18 de marzo del 2024: lunes de la quinta semana de cuaresma
La magnanimidad de
Dios
(Juan
8, 1-11) Jesús escribe caracteres
efímeros sobre la tierra. Palabra de Dios, toda su existencia es un signo. Sus
palabras, sus gestos están ahí para grabar en la memoria y mantenerla viva. “¿Nadie
te condenó?”» le pregunta a la mujer sorprendida en acto de
adulterio. “Yo tampoco te condeno. Ve y no peques más.» ¡Que
podamos demostrar cada día tal magnanimidad que expresa el corazón de Dios! ■
Benedicta
de la Cruz, cisterciense
(Daniel 13, 41c-62 y Juan 8, 1-11) Susana no había pecado, y sin embargo iba a ser condenada: Daniel la salvó. La adúltera había pecado e iba a ser condenada: Jesús la salvó. En cualquier caso, Dios está allí, listo para intervenir en nuestro favor.

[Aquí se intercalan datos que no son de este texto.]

/-- Each delay phase at its last tick. -/
theorem witness_delay_ticks (p : Phase) (_h : phaseKind p = .delay) :
    ∃ s : State, s.eng.busy = true ∧ s.eng.cnt.toNat < 4294967295 ∧ s.eng.phase = p ∧
      s.eng.cnt.toNat + 1 = delayLength p := by
  cases p <;> first | (exact absurd _h (by decide)) | skip
  · exact ⟨running 0x32200000 .dhWakeLow 17999 0, by decide, by decide, rfl, by decide⟩
  · exact ⟨running 0x32200000 .dhWakeHigh 39 0, by decide, by decide, rfl, by decide⟩
  · exact ⟨running 0x400061A8 .ecTrigLow 1 0, by decide, by decide, rfl, by decide⟩
  · exact ⟨running 0x400061A8 .ecTrigHigh 9 0, by decide, by decide, rfl, by decide⟩

/-- Each handshake phase. -/
theorem witness_handshake (p next : Phase) (v : Level)
    (_h : (p, v, next) ∈ [(Phase.dhHs1, false, Phase.dhHs2), (.dhHs2, true, .dhHs3), (.dhHs3, false, .dhBitRise)]) :
    ∃ s : State, s.eng.busy = true ∧ s.eng.phase = p ∧
      (curUnb s.eng = false → s.eng.cnt.toNat ≤ (curTmo s.eng).toNat) :=
  by
  refine ⟨running 0x320003E8 p 1000 0, rfl, rfl, fun _ => ?_⟩
  rw [curTmo_toNat]
  exact (by decide : (1000#32).toNat ≤ (tmoField 0x320003E8#32).toNat)

theorem witness_bit_ticks :
    (∃ s : State, s.eng.busy = true ∧ s.eng.phase = .dhBitRise) ∧
    (∃ s : State, s.eng.busy = true ∧ s.eng.phase = .dhBitHold ∧
      (curUnb s.eng = false → s.eng.cnt.toNat ≤ (curTmo s.eng).toNat)) :=
  ⟨⟨running 0x32000064 .dhBitRise 0 0, by decide, by decide⟩,
   ⟨running 0x32000064 .dhBitHold 100 50, by decide, by decide, by decide⟩⟩

/-- The end of the 40th bit, with the bit and the frame it completes. -/
theorem witness_last_bit :
    ∃ (s : State) (d : Word) (sr : BitVec 40), s.eng.busy = true ∧ s.eng.phase = .dhBitHold ∧
      (curUnb s.eng = false → s.eng.cnt.toNat ≤ (curTmo s.eng).toNat) ∧ d = s.eng.cnt - s.eng.rise ∧
      sr = (s.eng.sr <<< 1) ||| (if 40 < d.toNat then 1 else 0) ∧ (s.eng.bitcnt + 1).toNat = 40 :=
  ⟨{ running 0x32000064 .dhBitHold 100 59 with eng.bitcnt := 39 }, _, _, rfl, rfl, by decide, rfl, rfl, by decide⟩

theorem witness_echo_ticks :
    (∃ s : State, s.eng.busy = true ∧ s.eng.phase = .ecRise) ∧
    (∃ s : State, s.eng.busy = true ∧ s.eng.phase = .ecHold ∧ s.eng.cnt.toNat ≤ (curTmo s.eng).toNat) :=
  ⟨⟨running 0x400061A8 .ecRise 0 0, by decide, by decide⟩,
   ⟨running 0x400061A8 .ecHold 25000 0, by decide, by decide, by decide⟩⟩

theorem witness_frame_bits : (List.replicate 40 true).length = 40 := by decide
theorem witness_distance : (65535 : Word).toNat ≤ 65535 := by decide

/-- A WAITLVL in progress meets the invariant; so does what it leaves. -/
theorem witness_inv : (running 0x11C001F4 .wlWait 7 0).Inv := by
  refine ⟨by decide, ⟨?_, ?_, ?_, ?_, ?_⟩, ⟨?_, ?_, ?_, ?_, ?_, ?_, ?_, ?_, ?_⟩⟩ <;> decide

theorem witness_record : RecordInv Config.excfg (running 0x11C001F4 .wlWait 7 0).eng := by
  refine ⟨?_, ?_, ?_, ?_, ?_, ?_, ?_, ?_, ?_⟩ <;> decide

/-- The state W1 leaves. -/
def waited : State :=
  { State.reset with eng := { Engine.reset with
      cmd := 0x11C001F4, done := true, res := .ok, phase := .wlWait, result := 7, dur := 7, cnt := 7 } }

theorem witness_sentinels :
    waited.Inv ∧ RecordInv waited.cfg waited.eng ∧ waited.eng.res = .ok ∧ curUnb waited.eng = false ∧
      curOp waited.eng = 1 := by
  refine ⟨⟨by decide, ⟨?_, ?_, ?_, ?_, ?_⟩, ⟨?_, ?_, ?_, ?_, ?_, ?_, ?_, ?_, ?_⟩⟩,
    ⟨?_, ?_, ?_, ?_, ?_, ?_, ?_, ?_, ?_⟩, ?_, ?_, ?_⟩ <;> decide

theorem witness_busy_access :
    ∃ s t : State, s.eng.busy = true ∧ s.inputs = .access 0x1004 4 (.write 6) :: [] ∧ step s = .next t :=
  ⟨queue (running 0x11C001F4 .wlWait 7 0) [.access 0x1004 4 (.write 6)], _, by decide, rfl, rfl⟩

/-- The samples of line l that spell the levels of a wave. -/
def spell (l : Line) (wave : List Level) : List Levels := wave.map (at_ l)

theorem samples_spell (l : Line) (wave : List Level) : samplesOf (spell l wave) l = wave := by
  have h : ∀ v : Level, sample (at_ l v) l = v := by
    intro v
    cases v <;> simp [sample, at_, only, low]
  simp only [samplesOf, spell, List.map_map]
  exact (List.map_congr_left fun v _ => h v).trans (List.map_id wave)

/-- WAITLVL matched at its deadline, and unbounded. -/
theorem witness_waitlvl_run : samplesOf (spell 3 (waitWave true 500)) 3 = waitWave true 500 ∧
    500 ≤ (500 : Timeout).toNat := ⟨samples_spell _ _, by decide⟩

theorem witness_waitlvl_timeout :
    samplesOf (spell 3 (List.replicate ((0 : Timeout).toNat + 1) false)) 3 =
      List.replicate ((0 : Timeout).toNat + 1) (!true) := samples_spell _ _

/-- PULSE with the longest pulse its deadline allows. -/
theorem witness_pulse_run : samplesOf (spell 3 (pulseWave true 0 100)) 3 = pulseWave true 0 100 ∧
    0 + 100 ≤ (100 : Timeout).toNat := ⟨samples_spell _ _, by decide⟩

theorem witness_echo_run :
    ∃ (s : State) (pre ls : List Levels), s.cfg.legal = true ∧ s.eng.busy = false ∧
      (echoEntry s.cfg 2).selcode = 2 ∧ pre.length = 12 ∧
      samplesOf ls (echoEntry s.cfg 2).echol = pulseWave true 0 500 ∧ 0 + 500 ≤ (500 : Timeout).toNat :=
  ⟨State.reset, List.replicate 12 low, spell 13 (pulseWave true 0 500), by decide, rfl, by decide, rfl,
    samples_spell _ _, by decide⟩

/-- No echo at all, a rise at the deadline, and an echo that outlasts it. -/
theorem witness_no_echo (r : Nat) (_h : r ∈ [101, 100, 99]) :
    ∃ (s : State) (pre ls : List Levels), s.cfg.legal = true ∧ s.eng.busy = false ∧
      (echoEntry s.cfg 0).selcode = 0 ∧ pre.length = 12 ∧ r ≤ (100 : Timeout).toNat + 1 ∧
      samplesOf ls (echoEntry s.cfg 0).echol =
        List.replicate r false ++ List.replicate ((100 : Timeout).toNat + 1 - r) true := by
  refine ⟨State.reset, List.replicate 12 low,
    spell 9 (List.replicate r false ++ List.replicate ((100 : Timeout).toNat + 1 - r) true), by decide, rfl, by decide,
    rfl, ?_, samples_spell _ _⟩
  simp only [List.mem_cons, List.not_mem_nil, or_false] at _h
  have h100 : (100 : Timeout).toNat = 100 := by decide
  omega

(Salmo 22) Cuando nada está bien, puedo descansar en Dios. Él es mi refugio en la adversidad, aquel a quien puedo confiar todo sin temor a ser juzgado y condenado. Hoy le expreso todo mi agradecimiento por el amor y la fidelidad con que me llena todos los días de mi vida.
Primera lectura
Lectura del libro de Daniel (13,1-9.15-17.19-30.33-62):
EN aquellos días, vivía en Babilonia un hombre llamado Joaquín, casado con Susana, hija de Jelcías, mujer muy bella y temerosa del Señor.
Sus padres eran justos y habían educado a su hija según la ley de Moisés. Joaquín era muy rico y tenía un jardín junto a su casa; y como era el más respetado de todos, los judíos solían reunirse allí.
Aquel año fueron designados jueces dos ancianos del pueblo, de esos que el Señor denuncia diciendo:
«En Babilonia la maldad ha brotado de los viejos jueces, que pasan por guías del pueblo».
Solían ir a casa de Joaquín, y los que tenían pleitos que resolver acudían a ellos.
A mediodía, cuando la gente se marchaba, Susana salía a pasear por el jardín de su marido. Los dos ancianos la veían a diario, cuando salía a pasear, y sintieron deseos de ella.
Pervirtieron sus pensamientos y desviaron los ojos para no mirar al cielo, ni acordarse de sus justas leyes.
Sucedió que, mientras aguardaban ellos el día conveniente, salió ella como los tres días anteriores sola con dos criadas, y tuvo ganas de bañarse en el jardín, porque hacía mucho calor. No había allí nadie, excepto los dos ancianos escondidos y acechándola.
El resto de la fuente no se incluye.